The correction of baseline drift is an important step in data preprocessing. An interval linear fitting method based on automatic
critical-point-seeking was improved, which made it possible for the baseline to drift automatically. Experimental data were
acquired from the sulfamic acid catalytic reaction of the aspirin system, which consisted of different proportions of aspirin.
A simulated baseline with different interval values of moving average smoothing determined setting parameters in this method.
After baseline drifts caused by fluorescence were removed, the differences of characteristic aspirin peaks proved the efficiency
of this method.
Raman spectroscopy is used worldwide in materials characterization for its ability to obtain information on vibrations from
samples. It can also be used for on-line monitoring using a fiber-optic Raman probe (1,2). The Raman spectra show the characteristics
for species in sharp and dense peaks. However, during the application of Raman spectroscopy, fluorescence of organic compounds
in the samples, which are sometimes several orders of magnitude more intense than the weak Raman scatter, can interfere with
the Raman signals (3). A phenomenon of baseline drift shows up, making the resolution and analysis of Raman spectra impractical.
Both instrumental (4) and mathematical methods have been developed to reduce the drifted baseline caused by fluorescence.
The use of laser excitation wavelengths such as 785–1064 nm, which does not eliminate fluorescence (5), is the most traditional
instrumental method. Raman scattering is directly proportional to the fourth power of frequency; as the excitation wavelength
increases, the sensitivity of the Raman becomes severely reduced. The use of anti-Stokes Raman spectroscopy is another method,
based on theory (6). Mathematical methods (7–10) include the first- and second-order derivatives, wavelet transform, median
filter, and manual polynomial fitting. These methods are useful in certain situations, but still have some limitations. For
example, derivatives are effective, but as a result the shape of the Raman spectrum is changed; wavelet transform can be differentiable
in the high- and low-frequency components of the signals; however, it is difficult to choose a decomposition method. Manual
polynomial fittings require the user to identify the "non-Raman" locations manually (11), and afterwards the baseline curve
is formed by fitting these locations. Consequently, the result involves the inevitable subjective factors and, in addition,
the workload is always heavy. Therefore, it is important to choose an optimal decomposition method.
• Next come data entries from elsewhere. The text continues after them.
-- ==== Sys2Proof/Laws/State.lean ====
section
/-! SUPPORT. What each plain update of the state leaves as it is: one lemma for each field and each update. -/
namespace Sys2Proof.Machine

section
variable (s : State) (id : Nat) (f : Workgroup → Workgroup)
@[simp] theorem updWg_clock : (updWg s id f).clock = s.clock := rfl
@[simp] theorem updWg_ptp : (updWg s id f).ptp = s.ptp := rfl
@[simp] theorem updWg_boot : (updWg s id f).boot = s.boot := rfl
@[simp] theorem updWg_nv : (updWg s id f).nv = s.nv := rfl
@[simp] theorem updWg_power : (updWg s id f).power = s.power := rfl
@[simp] theorem updWg_mem : (updWg s id f).mem = s.mem := rfl
@[simp] theorem updWg_poison : (updWg s id f).poison = s.poison := rfl
@[simp] theorem updWg_splitRoods : (updWg s id f).splitRoods = s.splitRoods := rfl
@[simp] theorem updWg_vds : (updWg s id f).vds = s.vds := rfl
@[simp] theorem updWg_tenants : (updWg s id f).tenants = s.tenants := rfl
@[simp] theorem updWg_contexts : (updWg s id f).contexts = s.contexts := rfl
@[simp] theorem updWg_grants : (updWg s id f).grants = s.grants := rfl
@[simp] theorem updWg_pages : (updWg s id f).pages = s.pages := rfl
@[simp] theorem updWg_lists : (updWg s id f).lists = s.lists := rfl
@[simp] theorem updWg_violations : (updWg s id f).violations = s.violations := rfl
@[simp] theorem updWg_deferred : (updWg s id f).deferred = s.deferred := rfl
@[simp] theorem updWg_heldCmds : (updWg s id f).heldCmds = s.heldCmds := rfl
@[simp] theorem updWg_due : (updWg s id f).due = s.due := rfl
@[simp] theorem updWg_quarantine : (updWg s id f).quarantine = s.quarantine := rfl
@[simp] theorem updWg_cxlRefused : (updWg s id f).cxlRefused = s.cxlRefused := rfl
@[simp] theorem updWg_pf : (updWg s id f).pf = s.pf := rfl
@[simp] theorem updWg_registers : (updWg s id f).registers = s.registers := rfl
@[simp] theorem updWg_modules : (updWg s id f).modules = s.modules := rfl
@[simp] theorem updWg_queues : (updWg s id f).queues = s.queues := rfl
@[simp] theorem updWg_served : (updWg s id f).served = s.served := rfl
@[simp] theorem updWg_launches : (updWg s id f).launches = s.launches := rfl
@[simp] theorem updWg_threads : (updWg s id f).threads = s.threads := rfl
@[simp] theorem updWg_slots : (updWg s id f).slots = s.slots := rfl
@[simp] theorem updWg_cores : (updWg s id f).cores = s.cores := rfl
@[simp] theorem updWg_records : (updWg s id f).records = s.records := rfl
@[simp] theorem updWg_cmds : (updWg s id f).cmds = s.cmds := rfl
@[simp] theorem updWg_chains : (updWg s id f).chains = s.chains := rfl
@[simp] theorem updWg_l1 : (updWg s id f).l1 = s.l1 := rfl
@[simp] theorem updWg_tlb : (updWg s id f).tlb = s.tlb := rfl
@[simp] theorem updWg_walks : (updWg s id f).walks = s.walks := rfl
@[simp] theorem updWg_predictor : (updWg s id f).predictor = s.predictor := rfl
@[simp] theorem updWg_l2 : (updWg s id f).l2 = s.l2 := rfl
@[simp] theorem updWg_unitSide : (updWg s id f).unitSide = s.unitSide := rfl
@[simp] theorem updWg_retiring : (updWg s id f).retiring = s.retiring := rfl
@[simp] theorem updWg_reqs : (updWg s id f).reqs = s.reqs := rfl
@[simp] theorem updWg_images : (updWg s id f).images = s.images := rfl
@[simp] theorem updWg_imagesIn : (updWg s id f).imagesIn = s.imagesIn := rfl
@[simp] theorem updWg_monitors : (updWg s id f).monitors = s.monitors := rfl
@[simp] theorem updWg_errlog : (updWg s id f).errlog = s.errlog := rfl
@[simp] theorem updWg_errHist : (updWg s id f).errHist = s.errHist := rfl
@[simp] theorem updWg_links : (updWg s id f).links = s.links := rfl
@[simp] theorem updWg_streams : (updWg s id f).streams = s.streams := rfl
@[simp] theorem updWg_recording : (updWg s id f).recording = s.recording := rfl
@[simp] theorem updWg_replaying : (updWg s id f).replaying = s.replaying := rfl
@[simp] theorem updWg_eth : (updWg s id f).eth = s.eth := rfl
@[simp] theorem updWg_tick : (updWg s id f).tick = s.tick := rfl
@[simp] theorem updWg_tickAt : (updWg s id f).tickAt = s.tickAt := rfl
@[simp] theorem updWg_lastRun : (updWg s id f).lastRun = s.lastRun := rfl
@[simp] theorem updWg_out : (updWg s id f).out = s.out := rfl
@[simp] theorem updWg_agenda : (updWg s id f).agenda = s.agenda := rfl
@[simp] theorem updWg_turn : (updWg s id f).turn = s.turn := rfl
@[simp] theorem updWg_freeCount : (updWg s id f).freeCount = s.freeCount := rfl
@[simp] theorem updWg_nextId : (updWg s id f).nextId = s.nextId := rfl
@[simp] theorem updWg_passCycles : (updWg s id f).passCycles = s.passCycles := rfl
end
Piecewise linear fitting based on critical-point-seeking was proposed in this study. The method determines an optimum corrected
spectrum by correlation analysis, which can conquer these limitations. A Raman spectrum from the sulfamic acid catalytic reaction
of an aspirin system was used as a study subject. By using this method, the Raman spectrum drifted baseline was automatically
eliminated, leaving only the corrected spectrum.